YOUR INSTRUCTIONS:
Which lines come from the start of the records through the line that holds "theorem le32_bytes32 (x"? Write them out word for word.

GIVEN RECORDS:
-- ==== Sys2Proof/Laws/Codec.lean ====
section
/-! SUPPORT. Reading back what was laid out: the fields of R187 and the command records of section 12.3. -/

namespace Sys2Proof

theorem le16_bytes16 (x : Half) : le16 (x.extractLsb' 0 8) (x.extractLsb' 8 8) = x := by
  unfold le16
  apply BitVec.eq_of_getLsbD_eq
  intro i hi
  simp only [BitVec.getLsbD_append, BitVec.getLsbD_extractLsb']
  interval_cases i <;> simp

theorem le32_bytes32 (x : Word) :
    le32 (x.extractLsb' 0 8) (x.extractLsb' 8 8) (x.extractLsb' 16 8) (x.extractLsb' 24 8) = x := by
  unfold le32
  apply BitVec.eq_of_getLsbD_eq
  intro i hi
  simp only [BitVec.getLsbD_append, BitVec.getLsbD_extractLsb']
  interval_cases i <;> simp

theorem flagByte_bit (b : Bool) : (flagByte b).getLsbD 0 = b := by cases b <;> rfl

/-- A record begins with its header. -/
theorem commandRecord_header (code : Byte) (t : Bool) (o p : Byte) (ops : List Byte) :
    byteAt (commandRecord code t o p ops) 0 = code
      ∧ byteAt (commandRecord code t o p ops) 1 = flagByte t
      ∧ byteAt (commandRecord code t o p ops) 2 = o ∧ byteAt (commandRecord code t o p ops) 3 = p :=
  ⟨rfl, rfl, rfl, rfl⟩

/-- Section 12.3: a command's record reads back as the command. -/
theorem Command.decode_encode (c : Command) (t : Bool) : Command.decode (c.encode t) = some c := by
  cases c
  case setScheme m ages =>
    simp only [Command.encode, Command.decode]
    have h : ages = #v[ages[0], ages[1], ages[2], ages[3], ages[4], ages[5], ages[6], ages[7], ages[8],
        ages[9], ages[10], ages[11], ages[12], ages[13], ages[14], ages[15]] := by
      apply Vector.ext
      intro i hi
      interval_cases i <;> rfl
    conv_rhs => rw [h]
    rfl
  all_goals
    simp only [Command.encode, Command.decode, commandRecord, byteAt, halfAt, wordAt, bytes16, bytes32,
      List.cons_append, List.nil_append, List.getD_cons_zero, List.getD_cons_succ, le16_bytes16, le32_bytes32,
      flagByte_bit]
  all_goals rfl

/-- Section 12.3: a record is 32 bytes. -/
theorem Command.encode_length (c : Command) (t : Bool) : (c.encode t).length = 32 := by cases c <;> rfl

/-- Section 12.3: the toggle is bit 0 of byte 1. -/
theorem Command.encode_toggle (c : Command) (t : Bool) : (byteAt (c.encode t) 1).getLsbD 0 = t := by
  cases c <;> exact flagByte_bit t

end Sys2Proof
end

WRITTEN REPLY:
-- ==== Sys2Proof/Laws/Codec.lean ====
section
/-! SUPPORT. Reading back what was laid out: the fields of R187 and the command records of section 12.3. -/

namespace Sys2Proof

theorem le16_bytes16 (x : Half) : le16 (x.extractLsb' 0 8) (x.extractLsb' 8 8) = x := by
  unfold le16
  apply BitVec.eq_of_getLsbD_eq
  intro i hi
  simp only [BitVec.getLsbD_append, BitVec.getLsbD_extractLsb']
  interval_cases i <;> simp

theorem le32_bytes32 (x : Word) :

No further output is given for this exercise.